Las declaraciones en la repetición del juicio por el caso Azpiegitura, la presunta estafa de 571 millones de pesetas a la Diputación vizcaína en la cimentación de un edificio público, comienzan a ser calcadas a las vertidas por los inculpados en el primer proceso. Si el constructor Iñaki Ereño reconoció de nuevo el martes que falsificó las facturas sobre los sulfatos inyectados, pero negó la estafa, ayer le tocó el turno al arquitecto Alberto López, absuelto en 1996.

Este ex militante socialista dijo al tribunal que no hubo ningún tipo de estafa en las inyecciones realizadas en el terreno para evitar un 'desastre': que las casas colindantes al edificio y el viaducto se desplomaran.

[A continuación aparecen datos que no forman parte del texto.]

-- ==== Sys2Proof/Machine/ConvertUnit.lean ====
section
/-! DEFINITION. The convert class (Table 4.10; R152 to R155), and the conversion of a run of elements that shuttles and the
HX engine share with it (R65, R67, R72, R83). -/
namespace Sys2Proof.Machine

/-- A converted run: element codes, block scales, new residuals (absent: unchanged), vanished elements, flags. -/
structure Conv where
  codes : List Nat
  scales : List Byte
  resid : List (Option Word32)
  vanished : Nat
  fl : Flags
  deriving DecidableEq, Repr

def Conv.empty : Conv := ⟨[], [], [], 0, Flags.none⟩
def Conv.append (a b : Conv) : Conv :=
  ⟨a.codes ++ b.codes, a.scales ++ b.scales, a.resid ++ b.resid, a.vanished + b.vanished, a.fl.or b.fl⟩

/-- Padding elements of the last block are zero (R63). -/
def padVals (n : Nat) (vs : List Val) : List Val := vs ++ List.replicate (n - vs.length) Val.zero

/-- Convert values to a destination format: xs are the source values before scaling, ys after; index i0 is the first
element's for the draws. -/
def convRun (df : Nat) (draw : Nat → Option (BitVec 16)) (i0 : Nat) (xs ys : List Val) (fs : List Word32) : Conv :=
  let nfIn := xs.any fun v => !v.finite
  if df = 13 then
    let t := encT2 (padVals 32 ys) (fs ++ List.replicate (32 - fs.length) 0) fun j => draw (i0 + j)
    ⟨t.codes, [t.x8], match t.resid with
      | some r => (r.take xs.length).map some
      | none => xs.map fun _ => none, 0, .ofNf (nfIn || t.nf)⟩
  else if fmtBlock df then
    let (x8, cs) := encBlock df (padVals 32 ys)
    ⟨cs, [x8], [], vanishCount df x8 xs cs, .ofNf (nfIn || x8 == 0xFF)⟩
  else
    let es := ys.mapIdx fun j y => encElem df (draw (i0 + j)) y
    let cs := es.map (·.code)
    ⟨cs, [], [], vanishCount df 0 xs cs, es.foldl (fun f e => f.or e.fl) (.ofNf nfIn)⟩

/-- The run in blocks of 32. -/
def convBlocks (df : Nat) (draw : Nat → Option (BitVec 16)) : Nat → Nat → List Val → List Val → List Word32 → Conv
  | 0, _, _, _, _ => .empty
  | k + 1, i, xs, ys, fs =>
    if xs.isEmpty then .empty
    else (convRun df draw i (xs.take 32) (ys.take 32) (fs.take 32)).append
      (convBlocks df draw k (i + 32) (xs.drop 32) (ys.drop 32) (fs.drop 32))

def convAll (df : Nat) (draw : Nat → Option (BitVec 16)) (xs ys : List Val) (fs : List Word32) : Conv :=
  convBlocks df draw (xs.length / 32 + 1) 0 xs ys fs

/-! ## CVT -/

def cvSfmt (w : InstrWord) : Nat := fld w 114 111
def cvDfmt (w : InstrWord) : Nat := fld w 110 107
def cvRnd (w : InstrWord) : Bool := bitOf w 106
def cvVidx (w : InstrWord) : Nat := fld w 105 102
def cvExp (w : InstrWord) : Int := (w.extractLsb' 69 8).toInt

/-- Addresses of a CVT of n elements: source, source scales, destination, destination scales, residuals. -/
structure CvtAddr where
  src : Nat
  sscale : Nat
  dst : Nat
  dscale : Nat
  resid : Nat

def cvtAddr (x : UnitState) (w : InstrWord) : CvtAddr :=
  let aux := fun (i : Nat) => if fld w 86 82 + i < 32 then (x.gpGet (fld w 86 82 + i)).toNat else 0
  ⟨(x.gpGet (fld w 101 97)).toNat, aux 0, (x.gpGet (fld w 96 92)).toNat, aux 1, aux 2⟩

def blocksOf (n : Nat) : Nat := (n + 31) / 32
def tensorBytes (f n : Nat) : Nat := (n * fmtBits f + 7) / 8
/-- Bytes of a destination: whole padded blocks (R153). -/
def destBytes (f n : Nat) : Nat := tensorBytes f (if fmtBlock f then 32 * blocksOf n else n)

def cvtReads (a : CvtAddr) (sf df n : Nat) : List (Nat × Nat × Nat) :=
  [(a.src, tensorBytes sf n, fmtAlign sf)] ++ (if fmtBlock sf then [(a.sscale, blocksOf n, 1)] else []) ++
    (if df = 13 then [(a.resid, 4 * n, 4)] else [])

def cvtWrites (a : CvtAddr) (df n : Nat) : List (Nat × Nat × Nat) :=
  [(a.dst, destBytes df n, fmtAlign df)] ++ (if fmtBlock df then [(a.dscale, blocksOf n, 1)] else [])

/-- Elements before the first that draws on a poisoned byte; whole blocks where a block format is involved. -/
def soundElems (s : State) (u : UnitId) (a : CvtAddr) (sf df n : Nat) : Nat :=
  let pois := fun (addr len : Nat) => match localRegion u addr len with
    | some r => s.anyPoison r (unitAddr u addr) len
    | none => false
  let bad := fun (i : Nat) =>
    pois (a.src + i * fmtBits sf / 8) (max 1 (fmtBits sf / 8)) || (fmtBlock sf && pois (a.sscale + i / 32) 1) ||
      (df == 13 && pois (a.resid + 4 * i) 4)
  match (List.range n).find? bad with
  | none => n
  | some i => if fmtBlock sf || fmtBlock df then i / 32 * 32 else i

/-- Convert n elements and write them, their scales and residuals; vanish counts and residuals stand still in a replay
launch (R185). -/
def cvtRun (u : UnitId) (w : InstrWord) (x : UnitState) (n : Nat) (s : State) : State :=
  let a := cvtAddr x w
  let sf := cvSfmt w
  let df := cvDfmt w
  let g := fun (r : Nat) => if r < 32 then x.gpGet r else 0
  let rng := g (fld w 81 77)
  let base := (g (fld w 81 77 + 1)).extractLsb' 0 48
  let draw := fun (i : Nat) => if cvRnd w then
      some (drawAt s (rng.extractLsb' 0 32) (rng.extractLsb' 32 16) 2 (base + BitVec.ofNat 48 i)) else none
  let bytes := s.rawRead (unitAddr u a.src) (tensorBytes sf n)
  let scs := if fmtBlock sf then s.rawRead (unitAddr u a.sscale) (blocksOf n) else []
  let src := elemsOf (fmtBits sf) n bytes
  let xs := src.mapIdx fun i c =>
    if fmtBlock sf then blockVal sf c (scs.getD (i / 32) 0) else elemVal sf c
  let fs := if df = 13 then (elemsOf 32 n (s.rawRead (unitAddr u a.resid) (4 * n))).map (BitVec.ofNat 32) else []
  let r := convAll df draw xs (xs.map (Val.scale (cvExp w))) fs
  let s := unitWrite u a.dst (packCodes (fmtBits df) (r.codes.mapIdx fun i c => keepNan sf df (src.getD i 0) c)) s
  let s := unitWrite u a.dscale (if fmtBlock df then r.scales else []) s
  let s := if df = 13 && !x.replay then
      (r.resid.mapIdx fun i f => (i, f)).foldl (fun s (i, f) => match f with
        | some v => unitWrite u (a.resid + 4 * i) (leBytes 4 v.toNat) s
        | none => s) s
    else s
  let s := if x.replay then s else s.bump (unitOff u (0x80 + 4 * cvVidx w)) r.vanished
  s.unitFlag u r.fl

def cvtBody (u : UnitId) (w : InstrWord) (s : State) : Done :=
  let x := s.unit u
  let sf := cvSfmt w
  let df := cvDfmt w
  let n := (x.gpGet (fld w 91 87)).toNat
  if 14 ≤ sf ∨ 14 ≤ df ∨ !rndOk df (cvRnd w) then .fault s 0x20
  else if 16777216 < n then .fault s 0x21
  else if n = 0 then .ok s
  else
    let a := cvtAddr x w
    withAccess u .vec (cvtReads a sf df n ++ cvtWrites a df n) s fun s =>
      let s := (cvtReads a sf df n).foldl (fun s (b, len, _) => (unitRead u b len s).1) s
      let k := soundElems s u a sf df n
      if k = n then .ok (cvtRun u w x n s)
      else if k = 0 then .fault s 0x06
      else .fault ((cvtRun u w x k s).modUnit u fun x => { x with mxPartial := true }) 0x06

def execCvt (u : UnitId) (s : State) : Out := .next (issueRow 3 0x01 u (cvtBody u) s)

/-- VCVT between F32 and I32 (R154). -/
def vcvtBody (u : UnitId) (w : InstrWord) (s : State) : Done :=
  let x := s.unit u
  let sf := cvSfmt w
  let df := cvDfmt w
  if !((sf == 0 && df == 9) || (sf == 9 && df == 0)) || cvRnd w then .fault s 0x20
  else .ok (putLanes u (fld w 96 92) (fun i =>
    let v := elemVal sf (x.lane (fld w 101 97) i).toNat
    let e := encElem df none v
    (BitVec.ofNat 32 e.code, e.fl.or (.ofNf (!v.finite)))) s)

def execVcvt (u : UnitId) (s : State) : Out := .next (issueRow 3 0x02 u (vcvtBody u) s)

end Sys2Proof.Machine
end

La fiscalía les acusa a ambos de estafa por haber recomendado las inyecciones al ver 'la posibilidad de obtener un importante beneficio de Azpiegitura'. En el proyecto remitido a Azpiegitura por López se consideraba la obra 'viable', y se indicaba, según las acusaciones, que la roca caliza se encontraba a '12 metros' y no a 25 como finalmente se comprobó en el estudio geotécnico que hizo Ereño. Las acusaciones imputan al arquitecto haber presupuestado el edificio sabiendo que la roca no se encontraba a esos 12 metros, lo que obligaría a aumentar el coste final cuando comenzaran los problemas de cimentación, problemas que solucionaron con las inyecciones de cemento, sulfatos y agua.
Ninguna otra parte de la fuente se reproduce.